La migliore maxi-enduro.
La migliore moto per viaggiare.
La migliore per iniziare, per andare al lavoro, per fare sterrato, per portare il passeggero, per fare il passo di montagna, per andare al bar senza sembrare uno che è andato al bar apposta.
Poi arriva la realtà, che come al solito è meno elegante ma più utile: la moto perfetta non esiste.
Esiste però una moto giusta per te. Per il tuo modo di guidare, per il tuo fisico, per il tuo budget, per le strade che fai davvero e per il tipo di motociclista che sei oggi. Non quello che immagini di diventare guardando video di gente molto più brava, molto più allenata e probabilmente anche molto meno affezionata al divano.
Il problema delle classifiche
Le comparative sono utili.

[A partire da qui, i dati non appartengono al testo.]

/-- VHOLD measured: PWR_HOLD_STAT.vhold, and the comparator of PWR_STAT.vhold_ok, which ends VHOLD_LOW (R90). NVM access is allowed once VHOLD
has come within 100 mV of VDD (R47), and until it has fallen below VHEND (R72). -/
def Hub.measureVhold (h : Hub) (mv : Nat) : Hub :=
  let near := decide (h.sup.vdd ≤ mv + 100)
  let h := { h with sup := { h.sup with
    vhold := mv, vholdOk := near, nvmAllowed := (near || h.sup.nvmAllowed) && decide (h.sup.band.vhend ≤ mv) } }
  let h := h.wr PWR_HOLD_STAT_vhold (mv / 10)
  if near then (h.lower 4 16).nvmGo else h

/-- VHOLD_CHARGED (R47, R71): VHOLD has come within 100 mV of VDD: NVM access is allowed. -/
def execVholdCharged (vhold : BitVec 16) (s : State) : Host.Outcome State Fault Refusal :=
  s.on (fun h => if h.dev.phase == .off || h.sup.pd.isSome then h else h.measureVhold vhold.toNat)

/-- VHOLD_CAP_MEASURE (R90): the charging switch has taken `us` µs to raise VHOLD from 0.5 V to 1.5 V: 50 mA × t / 1 V. -/
def execVholdCapMeasure (us : BitVec 16) (s : State) : Host.Outcome State Fault Refusal :=
  s.on (fun h =>
    if h.dev.phase == .off then h
    else
      let cap := min 1023 (us.toNat / 20)
      let h := h.wr PWR_HOLD_STAT_cap_meas cap
      if cap < 47 then h.raise 4 18 1 detailOpen else h.lower 4 18)

/-- VHOLD_LOW (R90): VHOLD has not come within 100 mV of VDD by 40 ms after the trigger, or has lain below that for 1 ms in *Run*. -/
def execVholdLow (vhold : BitVec 16) (s : State) : Host.Outcome State Fault Refusal :=
  s.on (fun h =>
    if h.dev.phase == .off then h
    else
      let h := h.measureVhold vhold.toNat
      if h.sup.vholdOk then h else h.raise 4 16 1 detailOpen)

/-! ### The VDD warning (R63 to R65) -/

/-- A VDD warning begins: a test ends aborted (R31), BROWN is set for every ward (R419), and VDD's lowest value is tracked (R65). -/
def Hub.warnBegin (h : Hub) : Hub :=
  if h.sup.warn || h.dev.phase == .off || h.sup.pd.isSome || decide (h.sup.band.vwarn ≤ h.sup.vdd) then h
  else
    let h := h.abortTest
    { h with sup := { h.sup with warn := true, warnAtTrigger := false, warnMin := h.sup.vdd / 10 } }.intAll 5

/-- VDD_WARNING_BEGIN (R62, R63, R533): VDD has fallen to `vdd`, below VWARN. During a proof of the VDD supervisor, or its re-check window, the hub cannot
tell it from the injected one. -/
def execVddWarningBegin (vdd : BitVec 16) (s : State) : Host.Outcome State Fault Refusal :=
  s.on (fun h =>
    let h := { h with sup := { h.sup with vdd := vdd.toNat } }
    match h.dbt.proof with
    | some p => if p.mech == 2 && p.inst == 0 then h else h.warnBegin
    | none => h.warnBegin)

/-- RECHECK_END (R528, R533): the re-check window has ended, with the condition present or not. -/
def execRecheckEnd (present : Bool) (s : State) : Host.Outcome State Fault Refusal :=
  s.on (fun h => h.recheckEnd Hub.warnBegin present)

/-- VMIN_SAMPLE (R65, R71, R90): VDD is sampled during a warning, and VHOLD, which falls while its switch blocks. -/
def execVminSample (v : Rails) (s : State) : Host.Outcome State Fault Refusal :=
  s.on (fun h =>
    if h.sup.warn && h.sup.pd.isNone then
      { h with sup := { h.sup with vdd := v.vdd.toNat, warnMin := min h.sup.warnMin (v.vdd.toNat / 10) } }.measureVhold v.vhold.toNat
    else h)

/-- A dip that ended without a reset: its lowest value, its counts and its record (R65). -/
def Hub.countDip (h : Hub) : Hub :=
  let r := h.ret
  let h := { h with ret := { r with
    vmin := h.sup.warnMin % 4096, dipCount := satInc 65535 r.dipCount
    life := { r.life with dips := satInc (2 ^ 32 - 1) r.life.dips } } }
  h.note 0x20 0x41 sevWarning 8 [h.ret.vmin, h.ret.dipCount]

/-- VDD_WARNING_END (R62 to R65): VDD has stayed above VWARN plus 20 mV for 100 µs; what the warning deferred may start. -/
def execVddWarningEnd (vdd : BitVec 16) (s : State) : Host.Outcome State Fault Refusal :=
  s.on (fun h =>
    if !h.sup.warn || h.sup.pd.isSome || decide (vdd.toNat ≤ h.sup.band.vwarn + vddHyst) then h
    else
      let quiet := h.sup.warnAtTrigger
      let h := { h with sup := { h.sup with vdd := vdd.toNat, warn := false, warnAtTrigger := false } }
      ((if quiet then h else h.countDip).intAll 5).nvmGo)

/-! ### The orderly power-down (R80 to R85, R93 to R97, R673 to R675) -/

/-- The power-down under way changed. -/
def Hub.modPd (h : Hub) (f : PowerDown → PowerDown) : Hub := { h with sup := { h.sup with pd := h.sup.pd.map f } }

/-- The PWR_PD_LAST image of a power-down, with the completed steps. -/
def PowerDown.image (p : PowerDown) (steps : Nat) : Nat :=
  b2n p.eraseSuspended * 2 ^ 24 + min p.skipped 15 * 2 ^ 20 + min p.written 15 * 2 ^ 16 + p.failStep * 2 ^ 8 +
    b2n p.vfLost * 2 ^ 7 + b2n p.vddFailed * 2 ^ 6 + steps

/-- The steps that have been completed when step 6 ends (R674). -/
def PowerDown.steps (p : PowerDown) : Nat := 0x39 + 2 * b2n p.all2 + 4 * b2n p.all3

/-- The payload of the newest VDD_FAIL_PD pending record rewritten (R675). -/
def Hub.rewriteFail (h : Hub) (image : Nat) : Hub :=
  let mine := (pendList h.ret.slots).filter (fun x => x.2.typ == 0x12)
  match mine.foldl (fun (b : Option (Nat × PendRec)) x =>
    match b with | none => some x | some y => if y.2.ord < x.2.ord then some x else some y) none with
  | none => h
  | some (i, r) => { h with ret := { h.ret with slots := vset h.ret.slots i (some { r with payload := [image] }) } }

/-- Steps 4 to 6 of R80: the NVM is quiet, the domains go off, the state becomes *Off*, and PWR_PD_LAST is stored. With VDD valid again the
hub goes on to *Boot* (R81, R96). -/
def Hub.pdFinish (h : Hub) : Hub :=
  match h.sup.pd with
  | none => h
  | some p =>
    let image := p.image p.steps
    let h := if p.vddFailed then h.rewriteFail image else h
    let h := { h with ret := { h.ret with pdLast := image } }.history 2 0xF
    let h := { h with nvmOp := none }.logicLost p.vddFailed
    ({ h with sup := { h.sup with on := 1 + (h.sup.on &&& 0xF00) } }.wantTone .silence).trigger

/-- A staging page holds a Fault or Safety record. -/
def StagePage.grave (p : StagePage) : Bool := p.recs.any (fun r => decide (3 ≤ recSev r))

/-- The staging page that the power-down writes next: in the hold-up order one with Fault or Safety records goes first. -/
def Hub.pdStaging (h : Hub) (grave : Bool) : Hub :=
  match h.recd.staging with
  | [p, q] => if grave && !p.grave then { h with recd := { h.recd with staging := [q, p] } } else h
  | _ => h

/-- The journal can take a page of the power-down. -/
def Hub.pdJournals (h : Hub) : Bool := h.journals && !h.flag REC_STAT_jpaused && !h.recd.eraseFirst && !h.recd.staging.isEmpty

/-- What a page of the power-down programs, where there is anything to program (R80, R84, R88, R659). -/
def Hub.pdData (h : Hub) (pg : PdPage) : Option NvmOp :=
  match pg with
  | .running => none
  | .mirror => some { use := .retained, kind := 1, addr := entryAddr h.ret.mirrorNext, data := h.ret.bytes true }
  | .ledger =>
    let a := slotAddr h.life.slot + 0x700
    if (h.imageOf h.life.slot).isSome && h.nvmErased a 256 then
      some { use := .mirror, kind := 1, addr := a, data := h.lifePage h.deltas }
    else none
  | .stagingFault | .staging | .flush =>
    if h.pdJournals then
      some { use := .journal, kind := 1, addr := 0x40000 + 256 * h.rd REC_JSTAT_page
             data := padTo 256 0xFF ((h.recd.staging.headD {}).recs.flatMap wordBytes) }
    else none

/-- The page belongs to step 3; the others to step 2. -/
def PdPage.inStep3 (pg : PdPage) : Bool := pg == .mirror || pg == .ledger

/-- Pages that are not written: counted, and their steps are not complete (R84, R674). -/
def Hub.pdSkip (h : Hub) (l : List PdPage) : Hub :=
  h.modPd (fun p => { p with
    skipped := p.skipped + l.length
    all2 := p.all2 && l.all PdPage.inStep3, all3 := p.all3 && !(l.any PdPage.inStep3) })

/-- The power-down goes on with the first of its pages that can be started. `vhold` is what VHOLD measures; it counts once VDD has failed. -/
def Hub.pdNext (h : Hub) (vhold : Nat) : List PdPage → Hub
  | [] => (h.modPd (fun p => { p with todo := [], busy := none })).pdFinish
  | pg :: rest =>
    let failed := (h.sup.pd.map (fun p => p.vddFailed)).getD false
    if !h.sup.nvmAllowed || (failed && !h.vppOk vhold) then
      ((h.pdSkip (pg :: rest)).modPd (fun p => { p with todo := [], busy := none })).pdFinish
    else
      let h := if pg == .stagingFault || pg == .staging || pg == .flush then h.pdStaging (pg == .stagingFault) else h
      match h.pdData pg with
      | some o =>
        { h with nvmOp := some o }.modPd (fun p => { p with
          busy := some pg, todo := rest, step := if p.vddFailed then p.step else if pg.inStep3 then 3 else 2 })
      | none =>
        let h := if pg == .ledger then (h.pdSkip [pg]).count LIFE_STAT_pd_skipped else h
        h.pdNext vhold rest

/-- ORDERLY_POWER_DOWN (R62, R80, R85, R93, R469, R602, R641): VDD has fallen to `vdd`, below VRST. Step 1: safe states over the link and the bolt line; the
ports and watchdogs stop; a running erase is suspended where it can be, and any other program or erase runs to its end first. -/
def execOrderlyPowerDown (vdd : BitVec 16) (s : State) : Host.Outcome State Fault Refusal :=
  s.on (fun h =>
    if h.dev.phase == .off || h.sup.pd.isSome || decide (h.sup.band.vrst ≤ vdd.toNat) then h
    else
      let h := if h.dev.test then h.endTest 3 else h
      let runs := (h.nvmOp.map (fun o => o.kind)).getD 0
      let susp := runs == 2 && (h.nvmDev 0).suspend
      let h := if runs == 0 then { h with nvmOp := none } else if susp then h.abandonNvm false else h
      let pd : PowerDown := { eraseSuspended := runs == 2, busy := if runs == 1 || (runs == 2 && !susp) then some .running else none }
      let h := { h with sup := { h.sup with vdd := vdd.toNat, pd := some pd }, dev := { h.dev with exitStep := 0 } }
      let h := ((h.wantTone .bolt).sendSafe h.outList).abandonProof.wdStopAll
      let h := forAll [0, 1, 2] (fun h p => h.modPort p (fun _ => {})) h
      let h := forAll (List.range 48) (fun h b => if h.flag BNK_STAT_pending b then h.handDrop b 5 else h) h
      match h.recd.clearRun with
      | none => h
      | some c =>
        let erased := (List.range 512).find? (fun p => h.nvmErased (0x40000 + 256 * p) 256)
        let h := if c.2.2 then h.wr REC_JSTAT_page (erased.getD (h.rd REC_JSTAT_page)) else h
        { h with recd := { h.recd with clearRun := none, clearSectors := [] } }.stage)

/-- A page of the power-down, or the operation that was running at its start, has been written. -/
def Hub.pdWritten (h : Hub) (pg : PdPage) : Hub :=
  match h.nvmOp with
  | none => h.modPd (fun p => { p with busy := none })
  | some o =>
    let h := { h with nvmOp := none }.nvmEffect o true true
    let counts := pg != .running || o.kind == 1
    let h := if o.use == .journal then { h with recd := { h.recd with staging := h.recd.staging.drop 1 } }.nextPage.stage else h
    let h := if pg == .mirror then { h with ret := { h.ret with mirrorNext := (h.ret.mirrorNext + 1) % 8 } } else h
    h.modPd (fun p => { p with busy := none, written := if counts then p.written + 1 else p.written })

Io stesso le guardo, le leggo e ogni tanto mi faccio anche prendere dal vortice del “questa ha due cavalli in più, questa pesa tre chili in meno, questa ha una modalità che probabilmente non userò mai ma adesso mi sembra indispensabile”.
Il punto è che una classifica può dirti quale moto va meglio in un certo test.
Non può dirti automaticamente quale moto va meglio nella tua vita.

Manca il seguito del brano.